在进一步的实施方案中,通过控制器根据所述映射关系表,控制所述矩阵乘法运算器进行矩阵乘法操作,其中,稀疏序列中为“0”的位对应神经元矩阵中的相应元素不进行矩阵乘法运算。
在进一步的实施方案中,包括通过加法器在所述神经元矩阵和权值矩阵分别进行winograd变换时,对移位运算器移位运算后的结果按照矩阵乘法规则累加。

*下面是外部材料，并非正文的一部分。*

-- ==== Sys2Proof/Machine/FlowRead.lean ====
section
/-! DEFINITION. Hook 3 reads (R110, R116, R182, R221, R222): what an outstanding read finds, what it waits for, and the
read-set entry and lock it takes. -/

namespace Sys2Proof.Machine

/-- The item whose read set an outstanding read enters (R110): the one it was issued for, while its bank holds it and it has not
timed out. -/
def State.opLl (s : State) (t : Nat) (o : HookOp) : Option Nat :=
  let b := (s.strand t).bk (decide (o.bank = 1))
  o.ll.bind fun k => if !b.hasItem || decide (b.item ≠ some k) || decide ((s.ll k).state = .timedOut) then none else some k

/-- The result of a read: status and RSI, RIDX, VER (R182). -/
def readVal (status rsi ridx ver : Nat) : HWord := mkLanes (status + rsi * 256) (ridx % 2 ^ 25) ver 0

/-- An operation has executed. -/
def HookOp.answer (o : HookOp) (v : HWord) : HookOp := { o with wait := .ready, val := v }

/-- A read that found no record and holds no key: ABSENT, RSI 0xF, the reserved index, VER 0 (R182). -/
def HookOp.absent (o : HookOp) : HookOp := if o.func = 2 then o.answer (mkLanes 0x02 0 0 0) else o.answer (readVal 0x02 15 ridxNone 0)

/-- Twelve state bytes as lanes 1–3. -/
def getVal (st : List Byte) (off : Nat) : HWord :=
  let v := leVal (sliceZ st off 12)
  mkLanes 0 (v % 2 ^ 32) (v / 2 ^ 32 % 2 ^ 32) (v / 2 ^ 64)

/-- The read-set entry that already holds a context (R110): an ABSENT one names it by its slot. -/
def repeatOf (rs : List RsEntry) (p slot ridx : Nat) : Option Nat :=
  (rs.zipIdx.find? fun e => decide (e.1.home = p) && if e.1.absent then decide (e.1.ver = slot) else decide (e.1.ridx = ridx) && !e.1.gone && decide (ridx ≠ ridxNone)).map (·.2)

/-- The lock a serial read of a context takes (R116): on its record, or for an absent one on the key's index bucket. -/
def State.lockKey (s : State) (p slot : Nat) : Bool × Nat :=
  let c := s.ctx p slot
  if c.state = .absence then (true, s.flowBucket p (c.data.take 48)) else (false, c.ridx)

/-- The strand no longer waits for a lock on panel `p`. -/
def State.leaveLockWait (s : State) (t p : Nat) : State :=
  s.setFlw p { s.flw p with lockWait := (s.flw p).lockWait.filter fun u => decide (u ≠ t) }

/-- Does a read that arrived before strand `t`'s wait for the lock (R116)? -/
def State.lockAhead (s : State) (t p key : Nat) : Bool :=
  ((s.flw p).lockWait.takeWhile fun u => decide (u ≠ t)).any fun u => (s.strand u).ops.any fun q => decide (q.wait = .lock p key)

/-- A read of a resident context completes, or waits for its lock. -/
def State.finishRead (s : State) (t : Nat) (o : HookOp) (p slot : Nat) : HookOp × State :=
  let c := s.ctx p slot
  let abs := decide (c.state = .absence)
  let st := if abs then 0x02 else 0x00
  let ver := if abs then slot else c.ver
  if o.func = 2 then
    if abs then (o.absent, s) else (o.answer (getVal (c.data.drop 48) o.off), s)
  else match s.opLl t o with
    | none => (o.answer (readVal st 15 c.ridx ver), s.sweepAbsence p)
    | some k =>
      let l := s.ll k
      match repeatOf l.rs p slot c.ridx with
      | some i =>
        let r := l.rs.getD i {}
        ({ o.answer (readVal (if r.absent then 0x02 else 0x00) i r.ridx r.ver) with rsi := i }, s)
      | none =>
        if 12 ≤ l.rs.length then (o.answer (mkLanes (0x03 + 15 * 256) 0 0 0), s.sweepAbsence p)
        else
          let (onB, key) := s.lockKey p slot
          let id := key + b2n onB * 2 ^ 26
          if l.serial && (s.lockedByOther p onB key k || s.lockAhead t p id) then
            let f := s.flw p
            ({ o with wait := .lock p id }, s.setFlw p { f with lockWait := if f.lockWait.contains t then f.lockWait else f.lockWait ++ [t] })
          else
            let s := if l.serial then (s.takeLock p onB key k).leaveLockWait t p else s
            let i := l.rs.length
            let e : RsEntry := { ridx := c.ridx, ver := ver, home := p, absent := abs, lock := l.serial }
            ({ o.answer (readVal st i c.ridx ver) with rsi := i }, s.setLl k { l with rs := l.rs ++ [e] })

/-- A read of a stolen item whose panel cannot be reached waits, as one that finds the miss queue full (R12, log entry 93). Any other
looks in the workbasket (R220, R221): a resident context answers it, a FILLING one keeps it waiting, and a
miss takes a FILLING context and joins the miss queue if it has room. -/
def State.tryRead (s : State) (t : Nat) (o : HookOp) : HookOp × State :=
  let p := o.home
  if s.overBridge t p then
    let f := s.flw p
    ({ o with wait := .missFull p }, s.setFlw p { f with missWait := (f.missWait.filter fun u => decide (u ≠ t)) ++ [t] })
  else if !s.flwEn p || (o.key.isEmpty && decide (o.ridx = ridxNone)) then (o.absent, s)
  else match if o.key.isEmpty then s.ctxOf p o.ridx else s.ctxOfKey p o.key with
    | some n => if (s.ctx p n).state = .filling then ({ o with wait := .miss p n }, s) else s.finishRead t o p n
    | none =>
      if (s.flw p).missQ.length < 4096 then
        let (n, s) := s.takeCtx p
        let s := s.setCtx p n { state := .filling, ridx := if o.key.isEmpty then o.ridx else ridxNone, data := o.key }
        let f := s.flw p
        ({ o with wait := .miss p n }, (s.setFlw p { f with missQ := f.missQ ++ [n] }).countP p 32)
      else
        let f := s.flw p
        ({ o with wait := .missFull p }, s.setFlw p { f with missWait := (f.missWait.filter fun u => decide (u ≠ t)) ++ [t] })

/-- Offer again the outstanding reads of strand `t` that `p` selects. -/
def State.rerun (s : State) (t : Nat) (p : HookOp → Bool) : State :=
  let n := (s.strand t).ops.length
  (List.range n).foldl (fun s i =>
    let x := s.strand t
    match x.ops[i]? with
    | none => s
    | some o =>
      if p o then
        let (o, s) := s.tryRead t o
        let x := s.strand t
        s.setStrand t { x with ops := x.ops.set i o }
      else s) s

/-- Does the operation wait for a lock? -/
def HookOp.onLock (o : HookOp) : Bool := match o.wait with | .lock _ _ => true | _ => false

/-- The operation's wait for a lock ends because its item has gone: it reads as without an item. -/
def State.rerunLocks (s : State) (t : Nat) : State := ((s.rerun t HookOp.onLock).leaveLockWait t 0).leaveLockWait t 1

/-- Does the operation wait in the stash of panel `p`? -/
def HookOp.waitsOn (p : Nat) (o : HookOp) : Bool :=
  match o.wait with
  | .miss q _ | .missFull q | .lock q _ => decide (q = p)
  | _ => false

/-- The reads that waited in the stash of panel `p` are offered again: it has been lost, and the bridge with it. -/
def State.rerunHome (s : State) (p : Nat) : State :=
  ((s.strands.filter fun e => e.2.ops.any (HookOp.waitsOn p)).map (·.1)).foldl (fun s t => s.rerun t (HookOp.waitsOn p)) s

/-- LOCK_GRANT (R116): the strand's read takes the lock it waits for, once the lock is free and no read that arrived
earlier waits for it. -/
def execLockGrant (t : Nat) (s : State) : Host.Outcome State Fault Refusal :=
  match (s.strand t).ops.find? HookOp.onLock with
  | none => .next s
  | some o => match o.wait with
    | .lock p key =>
      let f := s.flw p
      let held := f.locks.any fun l => decide (l.key + b2n l.onBucket * 2 ^ 26 = key)
      let first := (f.lockWait.find? fun u => (s.strand u).ops.any fun q => decide (q.wait = .lock p key))
      if held || decide (first ≠ some t) then .next s
      else .next (s.rerun t HookOp.onLock)
    | _ => .next s

/-- MISS_QUEUE_ADMIT (R221): the read that found the queue full first is offered to it again. -/
def execMissQueueAdmit (panel : Nat) (s : State) : Host.Outcome State Fault Refusal :=
  let p := panel % 2
  let f := s.flw p
  let waits (u : Nat) : Bool := (s.strand u).ops.any fun q => decide (q.wait = .missFull p)
  if 4096 ≤ f.missQ.length then .next s
  else match f.missWait.find? waits with
    | none => .next s
    | some t => .next ((s.setFlw p { f with missWait := f.missWait.filter fun u => decide (u ≠ t) }).rerun t fun o => decide (o.wait = .missFull p))

/-- Misses a panel may serve in a microsecond (R221): FLW_MCFG.RATE, at most 56 on AG1. -/
def State.missRate (s : State) (p : Nat) : Nat :=
  let r := s.rf R.flwMcfg p 0 0 7
  match s.part with | .ag2 => r | .ag1 => min r 56

/-- Strands with an operation that waits on a FILLING context. -/
def State.missReaders (s : State) (p n : Nat) : List Nat :=
  (s.strands.filter fun e => e.2.ops.any fun o => decide (o.wait = .miss p n)).map (·.1)

/-- What a miss reads of DRAM (R221): the bucket of the key it looks for, or the record of its index. -/
def State.missReads (s : State) (p : Nat) (c : Ctx) : Nat × Nat :=
  if c.ridx = ridxNone then (s.wayAddr p (s.flowBucket p c.data) 0, 64) else (s.recAddr p c.ridx, 128)

/-- MISS_SERVE (R221): the miss at the head of the queue is served, within RATE, and the reads that wait on its context
complete. -/
def execMissServe (panel : Nat) (s : State) : Host.Outcome State Fault Refusal :=
  let p := panel % 2
  let f := s.flw p
  let us := s.now / usU
  let done := if f.servedUs = us then f.served else 0
  match f.missQ with
  | [] => .next s
  | n :: rest =>
    let c := s.ctx p n
    let r := s.missReads p c
    if !s.up p || s.missRate p ≤ done || s.dramHolds p 0 r.1 r.2 false then .next s
    else
      let s := s.askDram p 0 r.1 r.2 false
      let s := s.setFlw p { f with missQ := rest, served := done + 1, servedUs := us }
      let s := s.fillCtx p n
      let gone := decide (c.state = .filling) && decide (c.ridx ≠ ridxNone) && !(s.hasRecord p c.ridx && s.devOk p (s.recAddr p c.ridx) 128)
      .next ((s.missReaders p n).foldl (fun s t =>
        if gone then
          let x := s.strand t
          s.setStrand t { x with ops := x.ops.map fun o => if o.wait = .miss p n then o.absent else o }
        else s.rerun t fun o => decide (o.wait = .miss p n)) s)

/-- Does panel `p`'s own stash hold the key of an adopted record? -/
def State.adoptDup (s : State) (p m : Nat) : Bool :=
  match s.recKey p (0x1000000 + m) with
  | none => false
  | some key => match (s.flowSearch p key).2 with
    | some (.mir _ _, _) => false
    | some _ => true
    | none => false

/-- ADOPT_CONFLICT (R227): the background scan frees one adopted mirror copy whose key the survivor's own stash also
holds. -/
def execAdoptConflict (panel : Nat) (s : State) : Host.Outcome State Fault Refusal :=
  let p := panel % 2
  match (s.flw p).adoptUsed.find? fun e => e.2 && s.adoptDup p e.1 with
  | none => .next s
  | some (m, _) =>
    let nb := 2 ^ (s.log2m p - 2)
    let s := match s.recKey p (0x1000000 + m) with
      | none => s
      | some key =>
        let b := s.flowHash p key % nb
        (List.range 4).foldl (fun s w => match s.entryAt p (.mir b w) with
          | some e => if e.valid && decide (e.ridx = m) then s.setEntry p (.mir b w) {} else s
          | none => s) s
    .next (((s.markGone p (0x1000000 + m)).setAdopt p (SMap.set (s.flw p).adoptUsed false m false)).countP p 36)

end Sys2Proof.Machine
end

在进一步的实施方案中,还包括通过数据缓存单元缓存所述稀疏序列和映射关系表。
本披露的再一方面提供一种神经网络卷积运算装置,包括一个或多个以上所述的神经网络卷积运算装置,用于获取待运算数据和控制信息,执行神经网络运算。
本披露的又一方面提供一种组合处理装置,包括以上所述的神经网络运算装置,通用互联接口,和用于执行非神经网络运算的其他处理装置,所述其他处理装置与所述神经网络运算装置通过通用互联接口连接。
本披露的还一方面提供一种芯片,其特征在于包括其包括以上所述的神经网络运算装置或权利要求27所述的组合处理装置。
本披露的再一方面提供一种电子装置,包括以上所述的芯片。
本披露的移位运算器在进行神经元矩阵和权值矩阵winograd变换和反变换时能够完全替代乘法器,仅通过移位操作即可完成乘法运算;
本披露能够将复杂的卷积操作变为稀疏矩阵乘法操作,并且变换与反变换过程可用位操作实现,通过这种方法可以大量减少卷积所需的运算量,提高神经网络的运算速度,大幅提高数据处理的效率;
本披露通过采用稀疏化单元形成稀疏序列,可以减少存储网络参数所需的存储空间,降低内存访问的带宽,还可以在变换后神经元矩阵和变换后权值矩阵进行对位相乘的矩阵乘法操作时,减少乘法运算,节省开销。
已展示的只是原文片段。